In the entries that follow, identify the line containing "CHOICE, log 3) -/" and return it together with all later lines, exactly as they appear.

* * *

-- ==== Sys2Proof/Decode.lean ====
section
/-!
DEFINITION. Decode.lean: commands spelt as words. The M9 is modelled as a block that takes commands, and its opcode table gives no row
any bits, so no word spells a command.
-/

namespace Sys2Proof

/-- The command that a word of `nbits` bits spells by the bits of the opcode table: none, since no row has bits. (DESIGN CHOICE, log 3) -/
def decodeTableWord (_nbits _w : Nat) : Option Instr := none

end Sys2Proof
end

* * *

● Response
/-- The command that a word of `nbits` bits spells by the bits of the opcode table: none, since no row has bits. (DESIGN CHOICE, log 3) -/
def decodeTableWord (_nbits _w : Nat) : Option Instr := none

end Sys2Proof
end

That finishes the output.